■ **Task material**
■ ■ ■ ■
-- ==== Sys2Proof/Machine/Ops.lean ====
section
/-!
DEFINITION. The named operations that every meaning uses: reading and writing register fields, counters that stick, raising an event (R470 to
R472), sending an MSI-X message (R408, R424, R471), the register file as BAR0 shows it (R11 to R14, R403), fresh values.
-/

namespace Sys2Proof.Machine

/-! ### Register fields -/

/-- The value of a register field. -/
def Chip.get (c : Chip) (f : Field) (i : Nat := 0) (j : Nat := 0) : Nat :=
  c.regs.getD (f.key i j) (f.rst c.id i j)

/-- Set a register field; bits above its width are dropped. -/
def Chip.set (c : Chip) (f : Field) (v : Nat) (i : Nat := 0) (j : Nat := 0) : Chip :=
  { c with regs := c.regs.put (f.key i j) (v % 2 ^ f.width) }

/-- Is a one-bit field set? -/
def Chip.flag (c : Chip) (f : Field) (i : Nat := 0) (j : Nat := 0) : Bool := decide (c.get f i j ≠ 0)

/-- Set a one-bit field. -/
def Chip.setFlag (c : Chip) (f : Field) (b : Bool) (i : Nat := 0) (j : Nat := 0) : Chip := c.set f (b2n b) i j

/-- Add to a field that sticks at its greatest value. -/
def Chip.bump (c : Chip) (f : Field) (n : Nat := 1) (i : Nat := 0) (j : Nat := 0) : Chip :=
  c.set f (min (c.get f i j + n) (2 ^ f.width - 1)) i j

/-- Add to a counter whose register shows a stuck bit once it has stuck. -/
def Chip.bumpS (c : Chip) (f stuck : Field) (n : Nat := 1) (i : Nat := 0) (j : Nat := 0) : Chip :=
  let c := c.bump f n i j
  if c.get f i j = 2 ^ f.width - 1 then c.set stuck 1 i j else c

/-- Take from a field, not below 0. -/
def Chip.lessen (c : Chip) (f : Field) (n : Nat := 1) (i : Nat := 0) (j : Nat := 0) : Chip :=
  c.set f (c.get f i j - n) i j

/-- Raise a peak field to a value. -/
def Chip.peak (c : Chip) (f : Field) (v : Nat) (i : Nat := 0) (j : Nat := 0) : Chip :=
  if c.get f i j < v then c.set f v i j else c

/-- Put a message on an interface. -/
def Chip.send (c : Chip) (o : Out) : Chip := { c with out := o :: c.out }

/-- Take a fresh value that the spec leaves open. -/
def Chip.fresh (c : Chip) : Nat × Chip := (Config.free c.freeN, { c with freeN := c.freeN + 1 })

/-- Take a fresh string of bytes that the spec leaves open. -/
def Chip.freshBytes (c : Chip) : Bytes × Chip := (Config.freeBytes c.freeN, { c with freeN := c.freeN + 1 })

/-- Does the chip run on the one-stack layout (SV1816, or R189)? -/
def Chip.oneStack (c : Chip) : Bool := c.id.half || decide (c.get CACHE_STATUS_stacks ≠ 3)

/-- The stack that holds what stack 0 holds on a chip with both: an SV3432 that has lost stack 0 keeps all in stack 1 (R189). -/
def Chip.homeStack (c : Chip) : Nat := if !c.id.half && c.get CACHE_STATUS_stacks = 2 then 1 else 0

/-- The identity under which the map is laid out: an SV3432 on one stack takes the sizes of the SV1816 (R189, R462). -/
def Chip.layoutId (c : Chip) : Ident := { c.id with half := c.oneStack }

/-! ### Events -/

/-- Events that the SV1816 never raises (R5, R82, R122, R187, R219, R343). -/
def eventAbsent (d : Ident) (e : Nat) : Bool :=
  d.half && ((decide (0x040 ≤ e) && decide (e < 0x080)) || (decide (0x140 ≤ e) && decide (e < 0x180)) ||
    e == 0x282 || e == 0x283 || e == 0x301 || (decide (0x540 ≤ e) && decide (e < 0x580)))

/-- Keep EVT_SUMMARY: bit w is 1 while an enabled status bit of word w is set. -/
def Chip.refreshSummary (c : Chip) (w : Nat) : Chip :=
  let on := decide (c.get EVT_STATUS_status w &&& c.get EVT_ENABLE_enable w ≠ 0)
  c.set EVT_SUMMARY_words (setBit (c.get EVT_SUMMARY_words) w on)

/-- Send the message of an MSI-X vector, or set its PBA bit while it may not be sent (R408, R471, R474). -/
def Chip.msix (c : Chip) (v : Nat) : Chip :=
  let e := c.mgmt.msix.getD v ⟨0, 0, true⟩
  if c.mgmt.msixEn && c.mgmt.bme && !c.mgmt.d3 && !c.mgmt.msixMask && !e.masked then c.send (.msix v e.addr e.data)
  else { c with mgmt := { c.mgmt with pba := addNew v c.mgmt.pba } }

/-- Give a log entry to every session that subscribed to its event (R473). -/
def Chip.notify (c : Chip) (l : LogEntry) : Chip :=
  { c with mgmt := { c.mgmt with sessions := c.mgmt.sessions.mapVals (fun _ m =>
      if m.subMask.contains l.event then { m with waiting := m.waiting ++ [l] } else m) } }

/-- The status bit and the raise count of an event (R470). -/
def Chip.markEvent (c : Chip) (e : Nat) : Chip :=
  let w := e / 64
  let c := c.set EVT_STATUS_status (setBit (c.get EVT_STATUS_status w) (e % 64) true) w
  let c := c.bump EVT_COUNT_raises 1 e
  let c := c.set EVT_COUNT_last_s ((c.clk - c.start.st00Ns) / 1000000000) e
  c.refreshSummary w

/-- An entry that waits for its event's next millisecond: the count of a waiting entry rises (R472). -/
def Chip.logWait (c : Chip) (l : LogEntry) : Chip :=
  let e := match c.evt.waiting.get? l.event with
    | some w => { w with count := min (w.count + l.count) 0xFFFFFFFF, msixSent := w.msixSent || l.msixSent }
    | none => l
  { c with evt := { c.evt with waiting := c.evt.waiting.put l.event e } }

/-- Raise an event: its status bit and count, its MSI-X message where that is enabled and the bit was 0, and, routed to firmware, an entry given to `log` (R470, R471). -/
def Chip.raiseTo (c : Chip) (e : Nat) (atStart : Bool) (log : Chip → LogEntry → Chip) : Chip :=
  if eventAbsent c.id e then c
  else
    let was := bit (c.get EVT_STATUS_status (e / 64)) (e % 64)
    let en := bit (c.get EVT_ENABLE_enable (e / 64)) (e % 64)
    let c := c.markEvent e
    if en then
      let sent := c.flag EVT_ROUTE_msix e && !was
      let c := if sent then c.msix (c.get EVT_ROUTE_vector e) else c
      if c.flag EVT_ROUTE_fw e then log c ⟨c.now, e, sent, atStart, 1⟩ else c
    else c

/-- Write an entry into the ring of 4,096; an entry overwritten unread is counted and raises event 0x7E2, whose own entry waits (R472). -/
def Chip.logWrite (c : Chip) (l : LogEntry) : Chip :=
  let n := c.get EVT_LOG_STAT_next
  let c := { c with evt := { c.evt with log := c.evt.log.put (n % 4096) l, lastEntry := c.evt.lastEntry.put l.event c.clk } }
  let c := c.set EVT_LOG_STAT_next (n + 1)
  let c := c.notify l
  if ahead 32 (n + 1) c.evt.readTo > 4096 then
    let c := { c with evt := { c.evt with readTo := (n + 1 + 2 ^ 32 - 4096) % 2 ^ 32 } }
    (c.bump EVT_LOG_STAT_lost).raiseTo 0x7E2 false Chip.logWait
  else c

/-- Enter a raise in the event log: at most one entry per millisecond for each event (R472). -/
def Chip.logRaise (c : Chip) (l : LogEntry) : Chip :=
  let due := match c.evt.lastEntry.get? l.event with
    | some t => decide (t + 1000000 ≤ c.clk)
    | none => true
  if due && !c.evt.waiting.has l.event then c.logWrite l else c.logWait l

/-- Raise an event, marked in the log as raised at start from a record when `atStart` (R470 to R472). -/
def Chip.raiseAs (c : Chip) (e : Nat) (atStart : Bool) : Chip := c.raiseTo e atStart Chip.logRaise

/-- Raise an event. -/
def Chip.raise (c : Chip) (e : Nat) : Chip := c.raiseAs e false

/-- Raise an event when a condition holds. -/
def Chip.raiseIf (c : Chip) (b : Bool) (e : Nat) : Chip := if b then c.raise e else c

/-- Raise an event that is limited to once in a period for each key (R470: no more often than stated). -/
def Chip.raiseLtd (c : Chip) (e key period : Nat) : Chip :=
  let k := e * 2 ^ 20 + key
  let due := match c.mgmt.eventLast.get? k with
    | some t => decide (t + period ≤ c.clk)
    | none => true
  if due then ({ c with mgmt := { c.mgmt with eventLast := c.mgmt.eventLast.put k c.clk } }).raise e else c

def second : Nat := 1000000000

/-! ### Counters of the blocks -/

def Chip.cntDrove (c : Chip) (k : Nat) (n : Nat := 1) : Chip := c.bumpS DROVE_DRV_CNT_count DROVE_DRV_CNT_stuck n k
def Chip.cntMap (c : Chip) (k : Nat) (n : Nat := 1) : Chip := c.bumpS MAP_CNT_count MAP_CNT_stuck n k
def Chip.cntCmd (c : Chip) (k : Nat) (n : Nat := 1) : Chip := c.bumpS CMDQ_CNT_count CMDQ_CNT_stuck n k
def Chip.cntCache (c : Chip) (k : Nat) (n : Nat := 1) : Chip := c.bumpS CACHE_CNT_count CACHE_CNT_stuck n k
def Chip.cntStripe (c : Chip) (k : Nat) (n : Nat := 1) : Chip := c.bumpS STRIPE_CNT_count STRIPE_CNT_stuck n k
def Chip.cntBg (c : Chip) (k : Nat) (n : Nat := 1) : Chip := c.bumpS STRIPE_BG_CNT_count STRIPE_BG_CNT_stuck n k
def Chip.cntGov (c : Chip) (k : Nat) (n : Nat := 1) : Chip := c.bumpS GOV_CNT_count GOV_CNT_stuck n k
def Chip.cntCiph (c : Chip) (k : Nat) (n : Nat := 1) : Chip := c.bumpS CIPH_CNT_count CIPH_CNT_stuck n k
def Chip.cntTwin (c : Chip) (k : Nat) (n : Nat := 1) : Chip := c.bumpS TWIN_CNT_count TWIN_CNT_stuck n k
def Chip.cntTally (c : Chip) (k : Nat) (n : Nat := 1) : Chip := c.bumpS TALLY_CNT_count TALLY_CNT_stuck n k

/-! ### Lanes and their masks (R345 to R349) -/

/-- Lanes of the grade (R345). -/
def laneCount (d : Ident) : Nat := if d.half then 12 else 24

/-- The lane of lowest number in service in a cipher island (R346). -/
def Chip.cipherLane (c : Chip) (isl : Nat) : Option Nat :=
  ((List.range 8).map (fun i => isl * 8 + i)).find? (fun l => decide (l < laneCount c.id) && c.get CIPH_LANE_state l = 0)

/-- The lane for the packets of a connection: in its own island, else in the next that has one (R346). -/
def Chip.gcmLane (c : Chip) (ctx : Nat) : Option Nat :=
  let i := if c.id.half then (if ctx % 3 = 2 then 1 else 0) else ctx % 3
  [i, (i + 1) % 3, (i + 2) % 3].findSome? c.cipherLane

/-- The lane for a member block: no island has blocks queued at the end of a command, so the lowest has precedence (R346). -/
def Chip.xtsLane (c : Chip) : Option Nat := [0, 1, 2].findSome? c.cipherLane

/-- The key of a lane's mask generator, an AES-256-CTR stream (R347). -/
def Chip.maskKey (c : Chip) (lane : Nat) : Bytes := Config.maskKey lane (c.cipher.masks.getD lane (0, 0)).1

/-- A lane works on bytes under its masks: after 2^16 blocks its mask generator is keyed again from the DRBG (R347); while the DRBG is stopped it runs on past that point (R349). -/
def Chip.laneWork (c : Chip) (lane : Option Nat) (bytes : Nat) : Chip :=
  match lane with
  | none => c
  | some l =>
    let m := c.cipher.masks.getD l (0, 0)
    let n := m.2 + ceilDiv bytes 16
    let m := if 2 ^ 16 ≤ n && c.flag CIPH_STATUS_drbg_ready then (m.1 + 1, n % 2 ^ 16) else (m.1, n)
    { c with cipher := { c.cipher with masks := c.cipher.masks.put l m } }

/-- Is the DRBG stopped (R349)? -/
def Chip.drbgStopped (c : Chip) : Bool := !c.flag CIPH_STATUS_drbg_ready

/-- Work that needs random values waits while the DRBG is stopped (R349). -/
def Chip.waitDrbg (c : Chip) (w : DrbgWork) : Chip := { c with cipher := { c.cipher with drbgWait := c.cipher.drbgWait ++ [w] } }

/-- A request to a key engine (R346): the unwrap of an imported blob or of a context, an agreement, or the derivation of the secrets and keys of a connection or a generation. -/
def Chip.keyOp (c : Chip) : Chip := c.cntCiph 9

/-- The bytes of a member block with its check field (R231). -/
def blockBytes : Nat := 4112

/-- A GCM operation for a connection on a packet or record of this length. -/
def Chip.gcmOp (c : Chip) (ctx bytes : Nat) (n : Nat := 1) : Chip := (c.cntCiph 0 n).laneWork (c.gcmLane ctx) bytes

/-! ### The register file as BAR0 shows it -/

/-- The register that answers a BAR0 address, with its indices. -/
def findReg (a : Nat) : Option (Reg × Nat × Nat) :=
  regMap.findSome? (fun r => match r.geo.index? a with
    | some (i, j) => some (r, i, j)
    | none => none)

/-- The 64 bits of a register: reserved bits and write-only fields read 0 (R11, R12); an index that the grade lacks reads 0 (R5). -/
def Chip.readReg (c : Chip) (r : Reg) (i j : Nat) : Nat :=
  if r.geo.absence.absent c.id i then 0
  else r.fields.foldl (fun v f => if f.ty = .wo then v else v + c.get f i j * 2 ^ f.lo) 0

/-- What BAR0 reads at an 8-byte aligned offset: a register, the MSI-X table or the PBA (R405), or 0 where no register is (R12). -/
def Chip.readBar0 (c : Chip) (a : Nat) : W64 :=
  if 0x48000 ≤ a ∧ a < 0x48400 then
    let e := c.mgmt.msix.getD ((a - 0x48000) / 16) ⟨0, 0, true⟩
    if a % 16 = 0 then BitVec.ofNat 64 e.addr else BitVec.ofNat 64 (e.data % 2 ^ 32 + b2n e.masked * 2 ^ 32)
  else if a = 0x49000 then BitVec.ofNat 64 (maskOf c.mgmt.pba)
  else match findReg a with
    | some (r, i, j) => BitVec.ofNat 64 (c.readReg r i j)
    | none => 0

/-- Write one field from a register-wide value under a mask, as its type says (R11). `byHost` is a write of the management host: fields that
the chapter reserves for firmware keep their value (R403). Write-only fields act through rows of their own. RWL fields keep their value once
the seal fuse is blown. -/
def Chip.writeField (c : Chip) (f : Field) (i j v m : Nat) (byHost : Bool) : Chip :=
  let old := c.get f i j
  let fv := bits v (f.lo + f.width - 1) f.lo
  let fm := bits m (f.lo + f.width - 1) f.lo
  let merged := (old &&& (fm ^^^ (2 ^ f.width - 1))) ||| (fv &&& fm)
  match f.ty with
  | .ro => c
  | .wo => c
  | .rw => if byHost && !f.host then c else if fm = 0 then c else c.set f merged i j
  | .rwl => if (byHost && !f.host) || c.flag FUSE_STAT_sealed then c else if fm = 0 then c else c.set f merged i j
  | .w1c => if fv &&& fm = 0 then c else c.set f (old &&& ((fv &&& fm) ^^^ (2 ^ f.width - 1))) i j
  | .w1s => if fv &&& fm = 0 then c else c.set f (old ||| (fv &&& fm)) i j

/-- Write a register's fields from a value under a mask; an index that the grade lacks ignores the write (R5). -/
def Chip.writeReg (c : Chip) (r : Reg) (i j v m : Nat) (byHost : Bool) : Chip :=
  if r.geo.absence.absent c.id i then c else r.fields.foldl (fun c f => c.writeField f i j v m byHost) c

/-- Write a register from an image in a command packet: firmware writes the RW fields (R415). -/
def Chip.writeImage (c : Chip) (r : Reg) (v : Nat) (i : Nat := 0) (j : Nat := 0) : Chip :=
  c.writeReg r i j v (2 ^ 64 - 1) false

/-- The width of a register in bytes (R14). -/
def Reg.bytes (r : Reg) : Nat := if r.wide then 8 else 4

/-- The image of a register in reply data: its whole width, little-endian (R415). -/
def Chip.image (c : Chip) (r : Reg) (i : Nat := 0) (j : Nat := 0) : Bytes := le r.bytes (c.readReg r i j)

/-- A field's value in an image. -/
def Field.of (f : Field) (img : Nat) : Nat := bits img (f.lo + f.width - 1) f.lo

/-- Does a write by the management host find any field that it may write? -/
def Reg.hostWritable (r : Reg) : Bool := r.fields.any (fun f => f.ty ≠ .ro && (f.ty ≠ .rw || f.host))

/-- Reset a block's registers, keeping what a warm reset keeps (R13). -/
def Chip.resetRegs (c : Chip) (rs : List Reg) (warm : Bool) : Chip :=
  let drop := fun (k : Nat) => rs.any (fun r => match r.geo.index? (k / 64) with
    | some _ => r.fields.any (fun f => f.lo = k % 64 && !(warm && f.kept))
    | none => false)
  { c with regs := c.regs.keep (fun k _ => !drop k) }

end Sys2Proof.Machine
end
■ ■ ■ ■
■ **Directions**
In the listing above, find the line with "c.evt with waiting" and the line with "def Chip.logWrite (c". Output those two lines and every line between them, exactly as written.

■ **Task result**
  { c with evt := { c.evt with waiting := c.evt.waiting.put l.event e } }

/-- Raise an event: its status bit and count, its MSI-X message where that is enabled and the bit was 0, and, routed to firmware, an entry given to `log` (R470, R471). -/
def Chip.raiseTo (c : Chip) (e : Nat) (atStart : Bool) (log : Chip → LogEntry → Chip) : Chip :=
  if eventAbsent c.id e then c
  else
    let was := bit (c.get EVT_STATUS_status (e / 64)) (e % 64)
    let en := bit (c.get EVT_ENABLE_enable (e / 64)) (e % 64)
    let c := c.markEvent e
    if en then
      let sent := c.flag EVT_ROUTE_msix e && !was
      let c := if sent then c.msix (c.get EVT_ROUTE_vector e) else c
      if c.flag EVT_ROUTE_fw e then log c ⟨c.now, e, sent, atStart, 1⟩ else c
    else c

/-- Write an entry into the ring of 4,096; an entry overwritten unread is counted and raises event 0x7E2, whose own entry waits (R472). -/
def Chip.logWrite (c : Chip) (l : LogEntry) : Chip :=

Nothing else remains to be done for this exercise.